> _DIRECTIONS_
Once you find the line with "theorem Keeps.execArm (h" in the data that follows, repeat it and every line after it exactly, through the line with "theorem Keeps.execStop (h".

> _Stored data entries_
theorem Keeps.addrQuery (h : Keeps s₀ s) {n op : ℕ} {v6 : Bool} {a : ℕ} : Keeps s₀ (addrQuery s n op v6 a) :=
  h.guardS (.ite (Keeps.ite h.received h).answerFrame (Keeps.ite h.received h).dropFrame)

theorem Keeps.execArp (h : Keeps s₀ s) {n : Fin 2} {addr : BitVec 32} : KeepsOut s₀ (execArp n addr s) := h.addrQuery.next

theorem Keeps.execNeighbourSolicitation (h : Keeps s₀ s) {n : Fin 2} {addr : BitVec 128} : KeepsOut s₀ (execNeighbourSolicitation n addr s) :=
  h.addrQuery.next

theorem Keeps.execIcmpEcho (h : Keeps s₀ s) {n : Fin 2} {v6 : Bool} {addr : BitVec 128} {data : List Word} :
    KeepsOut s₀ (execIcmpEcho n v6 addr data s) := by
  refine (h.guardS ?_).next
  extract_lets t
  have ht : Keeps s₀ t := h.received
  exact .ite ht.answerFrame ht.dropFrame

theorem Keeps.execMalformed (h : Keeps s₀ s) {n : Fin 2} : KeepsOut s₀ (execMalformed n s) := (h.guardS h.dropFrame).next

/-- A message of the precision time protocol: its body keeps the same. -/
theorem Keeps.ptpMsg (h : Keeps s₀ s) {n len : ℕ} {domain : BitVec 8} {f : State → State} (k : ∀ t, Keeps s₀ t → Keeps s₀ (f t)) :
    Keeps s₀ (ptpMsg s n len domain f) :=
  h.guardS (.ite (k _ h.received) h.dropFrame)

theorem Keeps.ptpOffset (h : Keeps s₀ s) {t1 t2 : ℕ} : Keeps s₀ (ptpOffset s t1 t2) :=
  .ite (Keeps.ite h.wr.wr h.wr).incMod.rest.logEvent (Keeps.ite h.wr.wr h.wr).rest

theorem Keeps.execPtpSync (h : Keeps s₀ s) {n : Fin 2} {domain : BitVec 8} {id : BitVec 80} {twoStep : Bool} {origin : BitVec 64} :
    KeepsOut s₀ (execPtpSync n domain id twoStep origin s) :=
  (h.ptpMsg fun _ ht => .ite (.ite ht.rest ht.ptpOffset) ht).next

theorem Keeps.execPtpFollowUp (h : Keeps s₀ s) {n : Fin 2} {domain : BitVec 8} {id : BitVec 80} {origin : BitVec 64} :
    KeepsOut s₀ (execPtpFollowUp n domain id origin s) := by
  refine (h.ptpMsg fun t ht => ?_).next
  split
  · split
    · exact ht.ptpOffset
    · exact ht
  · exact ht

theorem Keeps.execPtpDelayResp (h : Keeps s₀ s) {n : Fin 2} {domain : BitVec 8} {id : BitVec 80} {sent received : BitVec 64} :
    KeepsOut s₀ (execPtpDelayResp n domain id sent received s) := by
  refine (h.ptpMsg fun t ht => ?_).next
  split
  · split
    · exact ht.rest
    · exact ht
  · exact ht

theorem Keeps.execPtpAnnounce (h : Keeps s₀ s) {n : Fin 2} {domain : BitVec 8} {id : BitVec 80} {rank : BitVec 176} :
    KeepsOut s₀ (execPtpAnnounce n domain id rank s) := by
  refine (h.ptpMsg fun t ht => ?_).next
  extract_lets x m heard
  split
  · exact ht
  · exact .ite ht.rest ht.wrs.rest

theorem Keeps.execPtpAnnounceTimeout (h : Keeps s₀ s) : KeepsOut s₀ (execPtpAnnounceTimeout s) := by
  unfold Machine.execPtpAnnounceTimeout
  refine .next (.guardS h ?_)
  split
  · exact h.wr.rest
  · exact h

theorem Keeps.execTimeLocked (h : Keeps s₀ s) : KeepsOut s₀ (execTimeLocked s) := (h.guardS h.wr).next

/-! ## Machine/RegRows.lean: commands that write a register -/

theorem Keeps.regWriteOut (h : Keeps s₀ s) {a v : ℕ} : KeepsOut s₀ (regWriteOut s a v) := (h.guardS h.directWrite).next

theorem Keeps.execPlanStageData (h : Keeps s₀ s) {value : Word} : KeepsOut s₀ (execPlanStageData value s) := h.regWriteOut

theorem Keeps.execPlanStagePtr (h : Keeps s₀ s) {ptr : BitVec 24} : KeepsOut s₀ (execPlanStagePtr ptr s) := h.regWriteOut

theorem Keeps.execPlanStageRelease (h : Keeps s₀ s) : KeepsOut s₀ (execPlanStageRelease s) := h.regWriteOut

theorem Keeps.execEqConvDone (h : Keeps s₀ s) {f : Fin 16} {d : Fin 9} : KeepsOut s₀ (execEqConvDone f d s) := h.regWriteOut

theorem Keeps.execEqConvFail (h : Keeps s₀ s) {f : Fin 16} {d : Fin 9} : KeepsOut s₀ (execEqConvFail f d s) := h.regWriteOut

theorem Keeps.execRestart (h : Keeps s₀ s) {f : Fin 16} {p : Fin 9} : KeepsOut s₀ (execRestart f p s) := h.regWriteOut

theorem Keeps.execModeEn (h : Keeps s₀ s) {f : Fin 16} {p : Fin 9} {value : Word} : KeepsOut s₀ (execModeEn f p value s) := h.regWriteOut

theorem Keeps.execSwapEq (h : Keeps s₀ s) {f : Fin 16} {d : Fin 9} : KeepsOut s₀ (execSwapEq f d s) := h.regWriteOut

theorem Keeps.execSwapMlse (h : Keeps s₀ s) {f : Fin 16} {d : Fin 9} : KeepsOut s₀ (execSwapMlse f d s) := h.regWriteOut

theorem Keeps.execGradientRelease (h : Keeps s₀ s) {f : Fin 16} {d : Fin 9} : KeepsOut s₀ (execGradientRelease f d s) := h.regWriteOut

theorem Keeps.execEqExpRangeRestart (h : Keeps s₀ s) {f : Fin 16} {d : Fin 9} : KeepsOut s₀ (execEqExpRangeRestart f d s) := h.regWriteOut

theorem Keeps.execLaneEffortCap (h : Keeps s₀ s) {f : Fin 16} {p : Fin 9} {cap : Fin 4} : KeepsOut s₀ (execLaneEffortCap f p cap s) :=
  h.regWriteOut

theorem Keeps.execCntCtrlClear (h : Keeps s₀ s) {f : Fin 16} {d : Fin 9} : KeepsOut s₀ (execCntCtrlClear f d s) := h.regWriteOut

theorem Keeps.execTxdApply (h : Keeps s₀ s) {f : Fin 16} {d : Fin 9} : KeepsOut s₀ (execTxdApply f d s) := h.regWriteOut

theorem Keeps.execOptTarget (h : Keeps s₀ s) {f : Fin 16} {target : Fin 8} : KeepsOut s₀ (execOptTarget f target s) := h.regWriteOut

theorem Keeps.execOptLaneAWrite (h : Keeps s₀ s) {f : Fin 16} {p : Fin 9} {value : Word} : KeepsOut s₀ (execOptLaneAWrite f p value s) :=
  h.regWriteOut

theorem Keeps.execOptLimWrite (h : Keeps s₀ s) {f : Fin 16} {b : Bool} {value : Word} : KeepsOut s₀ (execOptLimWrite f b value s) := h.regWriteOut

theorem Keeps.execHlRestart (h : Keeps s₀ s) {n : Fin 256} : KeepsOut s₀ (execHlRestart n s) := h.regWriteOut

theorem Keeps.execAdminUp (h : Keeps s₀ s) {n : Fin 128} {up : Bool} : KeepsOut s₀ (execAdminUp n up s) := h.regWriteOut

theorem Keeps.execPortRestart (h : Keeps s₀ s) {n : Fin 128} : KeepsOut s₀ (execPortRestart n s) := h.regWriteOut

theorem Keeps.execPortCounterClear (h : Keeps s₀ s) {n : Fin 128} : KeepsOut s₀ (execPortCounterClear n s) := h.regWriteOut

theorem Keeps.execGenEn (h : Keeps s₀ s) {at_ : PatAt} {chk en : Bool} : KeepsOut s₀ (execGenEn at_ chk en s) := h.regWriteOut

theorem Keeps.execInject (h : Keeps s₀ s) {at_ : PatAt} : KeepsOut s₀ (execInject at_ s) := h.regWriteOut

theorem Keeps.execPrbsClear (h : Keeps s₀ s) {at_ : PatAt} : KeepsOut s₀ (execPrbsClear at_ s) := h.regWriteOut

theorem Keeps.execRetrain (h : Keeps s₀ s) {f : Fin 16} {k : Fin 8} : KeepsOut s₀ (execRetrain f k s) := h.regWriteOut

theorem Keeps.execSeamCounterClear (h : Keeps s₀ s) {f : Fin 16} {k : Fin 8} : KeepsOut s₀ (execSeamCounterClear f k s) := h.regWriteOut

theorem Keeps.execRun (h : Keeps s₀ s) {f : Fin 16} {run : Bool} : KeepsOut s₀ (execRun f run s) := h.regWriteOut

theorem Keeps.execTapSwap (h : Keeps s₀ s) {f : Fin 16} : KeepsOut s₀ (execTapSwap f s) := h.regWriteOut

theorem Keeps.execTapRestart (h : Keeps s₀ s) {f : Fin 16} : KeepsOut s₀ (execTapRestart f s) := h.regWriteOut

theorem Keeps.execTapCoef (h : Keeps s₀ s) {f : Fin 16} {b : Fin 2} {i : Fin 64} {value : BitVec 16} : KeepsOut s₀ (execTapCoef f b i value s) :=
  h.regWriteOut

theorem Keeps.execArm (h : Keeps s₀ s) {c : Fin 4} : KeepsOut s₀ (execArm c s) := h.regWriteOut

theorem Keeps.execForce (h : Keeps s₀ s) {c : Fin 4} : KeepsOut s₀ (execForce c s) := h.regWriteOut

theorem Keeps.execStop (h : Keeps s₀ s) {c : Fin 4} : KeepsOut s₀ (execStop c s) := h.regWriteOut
---
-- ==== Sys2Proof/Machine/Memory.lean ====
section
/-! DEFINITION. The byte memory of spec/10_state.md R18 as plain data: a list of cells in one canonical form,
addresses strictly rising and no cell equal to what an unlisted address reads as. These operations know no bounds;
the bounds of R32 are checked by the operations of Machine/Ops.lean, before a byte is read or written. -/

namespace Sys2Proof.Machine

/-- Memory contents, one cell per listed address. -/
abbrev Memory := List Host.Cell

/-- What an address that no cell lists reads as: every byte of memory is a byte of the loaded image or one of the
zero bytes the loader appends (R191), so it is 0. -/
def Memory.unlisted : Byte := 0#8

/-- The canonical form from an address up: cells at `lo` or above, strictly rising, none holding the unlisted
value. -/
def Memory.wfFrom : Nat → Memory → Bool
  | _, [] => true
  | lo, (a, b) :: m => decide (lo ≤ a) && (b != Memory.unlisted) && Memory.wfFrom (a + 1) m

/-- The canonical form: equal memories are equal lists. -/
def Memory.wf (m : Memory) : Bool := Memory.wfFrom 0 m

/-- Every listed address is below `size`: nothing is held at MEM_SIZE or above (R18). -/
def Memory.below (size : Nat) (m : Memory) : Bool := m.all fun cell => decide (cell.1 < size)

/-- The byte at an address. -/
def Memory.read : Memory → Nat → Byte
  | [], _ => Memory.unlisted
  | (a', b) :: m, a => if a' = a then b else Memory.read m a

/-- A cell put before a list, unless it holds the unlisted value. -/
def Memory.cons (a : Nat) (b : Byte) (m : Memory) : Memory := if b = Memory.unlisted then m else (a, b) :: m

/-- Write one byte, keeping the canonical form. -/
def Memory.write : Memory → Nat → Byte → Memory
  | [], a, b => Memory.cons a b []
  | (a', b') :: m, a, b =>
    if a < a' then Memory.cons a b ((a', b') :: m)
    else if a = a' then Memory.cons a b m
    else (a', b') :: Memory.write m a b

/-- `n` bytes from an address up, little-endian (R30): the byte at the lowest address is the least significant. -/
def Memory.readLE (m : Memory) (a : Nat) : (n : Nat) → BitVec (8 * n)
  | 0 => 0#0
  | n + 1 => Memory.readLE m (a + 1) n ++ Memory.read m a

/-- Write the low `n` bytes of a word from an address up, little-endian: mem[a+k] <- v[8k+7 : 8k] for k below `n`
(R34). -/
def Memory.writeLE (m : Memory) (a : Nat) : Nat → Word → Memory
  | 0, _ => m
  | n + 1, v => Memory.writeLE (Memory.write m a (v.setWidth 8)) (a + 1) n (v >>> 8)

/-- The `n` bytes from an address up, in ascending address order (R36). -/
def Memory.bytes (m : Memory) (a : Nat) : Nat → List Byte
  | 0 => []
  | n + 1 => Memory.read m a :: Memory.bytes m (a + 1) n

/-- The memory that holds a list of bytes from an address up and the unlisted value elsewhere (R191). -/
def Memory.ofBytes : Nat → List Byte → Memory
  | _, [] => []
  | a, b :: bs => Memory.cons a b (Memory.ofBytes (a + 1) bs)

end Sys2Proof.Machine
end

> _ANSWER BOX_
theorem Keeps.execArm (h : Keeps s₀ s) {c : Fin 4} : KeepsOut s₀ (execArm c s) := h.regWriteOut

theorem Keeps.execForce (h : Keeps s₀ s) {c : Fin 4} : KeepsOut s₀ (execForce c s) := h.regWriteOut

theorem Keeps.execStop (h : Keeps s₀ s) {c : Fin 4} : KeepsOut s₀ (execStop c s) := h.regWriteOut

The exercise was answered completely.